Do not hide from them if you want to meet with friends. Don’t lie about needing to go to work at 10 in the evening when you’re really going for a drink. The worst thing you can do is hide to your parents about wanting to live your own life. It means you’re thinking they want to tie you to their needs. They only want the best for you, so it’s okay to show them you’re having fun, too. That’s what they would want anyway. As long as they have someone who would help them at home, it should be okay for you to pursue your career and hang out with friends.

person crossing her hands

Take Care of Yourself

Your parents don’t want you to not take care of yourself. Show them you are eating right and exercising regularly. That will even inspire them to do the same. You can take them out for a jog. That could be your bonding time with them. Take them to the public park. They can soak up the rays of the sun while you jog for a few minutes. It’s important to spend time with nature when you’re under a lot of stress. The same can be said about your elderly parents.

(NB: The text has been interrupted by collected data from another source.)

@[simp] theorem beginInit_cfg (s : State) : (beginInit s).cfg = s.cfg := rfl
@[simp] theorem beginInit_masks (s : State) : (beginInit s).masks = s.masks := rfl
@[simp] theorem beginInit_dfun (s : State) : (beginInit s).dfun = s.dfun := rfl
@[simp] theorem beginInit_dctl (s : State) : (beginInit s).dctl = s.dctl := rfl
@[simp] theorem beginInit_dmode (s : State) : (beginInit s).dmode = s.dmode := rfl
@[simp] theorem beginInit_bl (s : State) : (beginInit s).bl = s.bl := rfl
@[simp] theorem beginInit_initCalled (s : State) : (beginInit s).initCalled = true := rfl
@[simp] theorem beginInit_initState (s : State) : (beginInit s).initState = .unpowered := rfl
@[simp] theorem beginInit_fault (s : State) : (beginInit s).fault = s.fault := rfl
@[simp] theorem beginInit_trace (s : State) : (beginInit s).trace = s.trace := rfl
@[simp] theorem beginInit_txn (s : State) : (beginInit s).txn = s.txn := rfl
@[simp] theorem beginInit_pc (s : State) : (beginInit s).pc = s.pc := rfl
@[simp] theorem beginInit_syncLost (s : State) : (beginInit s).syncLost = s.syncLost := rfl
@[simp] theorem beginInit_words (s : State) : (beginInit s).words = s.words := rfl
@[simp] theorem beginInit_responses (s : State) : (beginInit s).responses = s.responses := rfl
@[simp] theorem beginInit_outcomes (s : State) : (beginInit s).outcomes = s.outcomes := rfl
@[simp] theorem beginInit_latch (s : State) : (beginInit s).latch = s.latch := rfl
@[simp] theorem beginInit_strobes (s : State) : (beginInit s).strobes = s.strobes := rfl

@[simp] theorem submit_cfg (s : State) (ws : List Word) : (submit ws s).cfg = s.cfg := rfl
@[simp] theorem submit_masks (s : State) (ws : List Word) : (submit ws s).masks = s.masks := rfl
@[simp] theorem submit_dfun (s : State) (ws : List Word) : (submit ws s).dfun = s.dfun := rfl
@[simp] theorem submit_dctl (s : State) (ws : List Word) : (submit ws s).dctl = s.dctl := rfl
@[simp] theorem submit_dmode (s : State) (ws : List Word) : (submit ws s).dmode = s.dmode := rfl
@[simp] theorem submit_bl (s : State) (ws : List Word) : (submit ws s).bl = s.bl := rfl
@[simp] theorem submit_initCalled (s : State) (ws : List Word) : (submit ws s).initCalled = s.initCalled := rfl
@[simp] theorem submit_initState (s : State) (ws : List Word) : (submit ws s).initState = s.initState := rfl
@[simp] theorem submit_fault (s : State) (ws : List Word) : (submit ws s).fault = s.fault := rfl
@[simp] theorem submit_trace (s : State) (ws : List Word) : (submit ws s).trace = s.trace := rfl
@[simp] theorem submit_txn (s : State) (ws : List Word) : (submit ws s).txn = s.txn := rfl
@[simp] theorem submit_pc (s : State) (ws : List Word) : (submit ws s).pc = s.pc := rfl
@[simp] theorem submit_syncLost (s : State) (ws : List Word) : (submit ws s).syncLost = s.syncLost := rfl
@[simp] theorem submit_words (s : State) (ws : List Word) : (submit ws s).words = s.words ++ ws := rfl
@[simp] theorem submit_responses (s : State) (ws : List Word) : (submit ws s).responses = s.responses := rfl
@[simp] theorem submit_outcomes (s : State) (ws : List Word) : (submit ws s).outcomes = s.outcomes := rfl
@[simp] theorem submit_latch (s : State) (ws : List Word) : (submit ws s).latch = s.latch := rfl
@[simp] theorem submit_strobes (s : State) (ws : List Word) : (submit ws s).strobes = s.strobes := rfl

@[simp] theorem supply_cfg (s : State) (os : List TxOutcome) : (supply os s).cfg = s.cfg := rfl
@[simp] theorem supply_masks (s : State) (os : List TxOutcome) : (supply os s).masks = s.masks := rfl
@[simp] theorem supply_dfun (s : State) (os : List TxOutcome) : (supply os s).dfun = s.dfun := rfl
@[simp] theorem supply_dctl (s : State) (os : List TxOutcome) : (supply os s).dctl = s.dctl := rfl
@[simp] theorem supply_dmode (s : State) (os : List TxOutcome) : (supply os s).dmode = s.dmode := rfl
@[simp] theorem supply_bl (s : State) (os : List TxOutcome) : (supply os s).bl = s.bl := rfl
@[simp] theorem supply_initCalled (s : State) (os : List TxOutcome) : (supply os s).initCalled = s.initCalled := rfl
@[simp] theorem supply_initState (s : State) (os : List TxOutcome) : (supply os s).initState = s.initState := rfl
@[simp] theorem supply_fault (s : State) (os : List TxOutcome) : (supply os s).fault = s.fault := rfl
@[simp] theorem supply_trace (s : State) (os : List TxOutcome) : (supply os s).trace = s.trace := rfl
@[simp] theorem supply_txn (s : State) (os : List TxOutcome) : (supply os s).txn = s.txn := rfl
@[simp] theorem supply_pc (s : State) (os : List TxOutcome) : (supply os s).pc = s.pc := rfl
@[simp] theorem supply_syncLost (s : State) (os : List TxOutcome) : (supply os s).syncLost = s.syncLost := rfl
@[simp] theorem supply_words (s : State) (os : List TxOutcome) : (supply os s).words = s.words := rfl
@[simp] theorem supply_responses (s : State) (os : List TxOutcome) : (supply os s).responses = s.responses := rfl
@[simp] theorem supply_outcomes (s : State) (os : List TxOutcome) : (supply os s).outcomes = s.outcomes ++ os := rfl
@[simp] theorem supply_latch (s : State) (os : List TxOutcome) : (supply os s).latch = s.latch := rfl
@[simp] theorem supply_strobes (s : State) (os : List TxOutcome) : (supply os s).strobes = s.strobes := rfl

@[simp] theorem endInit_cfg (ok : Bool) (s : State) : (endInit ok s).cfg = s.cfg := by cases ok <;> rfl
@[simp] theorem endInit_masks (ok : Bool) (s : State) : (endInit ok s).masks = s.masks := by cases ok <;> rfl
@[simp] theorem endInit_dfun (ok : Bool) (s : State) : (endInit ok s).dfun = s.dfun := by cases ok <;> rfl
@[simp] theorem endInit_dctl (ok : Bool) (s : State) : (endInit ok s).dctl = s.dctl := by cases ok <;> rfl
@[simp] theorem endInit_dmode (ok : Bool) (s : State) : (endInit ok s).dmode = s.dmode := by cases ok <;> rfl
@[simp] theorem endInit_bl (ok : Bool) (s : State) : (endInit ok s).bl = s.bl := by cases ok <;> rfl
@[simp] theorem endInit_initCalled (ok : Bool) (s : State) : (endInit ok s).initCalled = s.initCalled := by cases ok <;> rfl
@[simp] theorem endInit_initState (ok : Bool) (s : State) : (endInit ok s).initState = if ok then .ready else .unpowered := by cases ok <;> rfl
@[simp] theorem endInit_fault (ok : Bool) (s : State) : (endInit ok s).fault = s.fault := by cases ok <;> rfl
@[simp] theorem endInit_trace (ok : Bool) (s : State) : (endInit ok s).trace = s.trace := by cases ok <;> rfl
@[simp] theorem endInit_txn (ok : Bool) (s : State) : (endInit ok s).txn = s.txn := by cases ok <;> rfl
@[simp] theorem endInit_pc (ok : Bool) (s : State) : (endInit ok s).pc = s.pc := by cases ok <;> rfl
@[simp] theorem endInit_syncLost (ok : Bool) (s : State) : (endInit ok s).syncLost = if ok then false else s.syncLost := by cases ok <;> rfl
@[simp] theorem endInit_words (ok : Bool) (s : State) : (endInit ok s).words = s.words := by cases ok <;> rfl
@[simp] theorem endInit_responses (ok : Bool) (s : State) : (endInit ok s).responses = s.responses := by cases ok <;> rfl
@[simp] theorem endInit_outcomes (ok : Bool) (s : State) : (endInit ok s).outcomes = s.outcomes := by cases ok <;> rfl
@[simp] theorem endInit_latch (ok : Bool) (s : State) : (endInit ok s).latch = s.latch := by cases ok <;> rfl
@[simp] theorem endInit_strobes (ok : Bool) (s : State) : (endInit ok s).strobes = s.strobes := by cases ok <;> rfl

Accept Help from Family and Friends

Friends and relatives will be worried about you, too. Accept the care and love you receive. If they offer to look over your parents so you can get a haircut or a massage, do not hesitate to accept the help. If you need help, reach out and allow them to take over your responsibilities for a day. Even your parents will want you to take a day off from all the work that taking care of them entails.

Introduce Them to Activities

Look, you need to understand that your elderly parents have their own activities as well. Even if they are in their senior years, they may still want to meet with their friends. They may even want to take some classes such as ballroom dancing, Zumba, and other activities that they can still do. Don’t hinder them because you think these activities will weaken them. Not doing anything at home will bore the elders. They may sink into depression. Talk to their doctors about the kind of activities they may do while at their age.

You are still your own person despite needing to care for elderly parents. That shouldn’t stop you from living your life or hitting the pause in your career. A lot of people do that and end up resenting themselves and their parents. Don’t be like that. Focus on yourself as much as you focus on your parents’ health and well-being.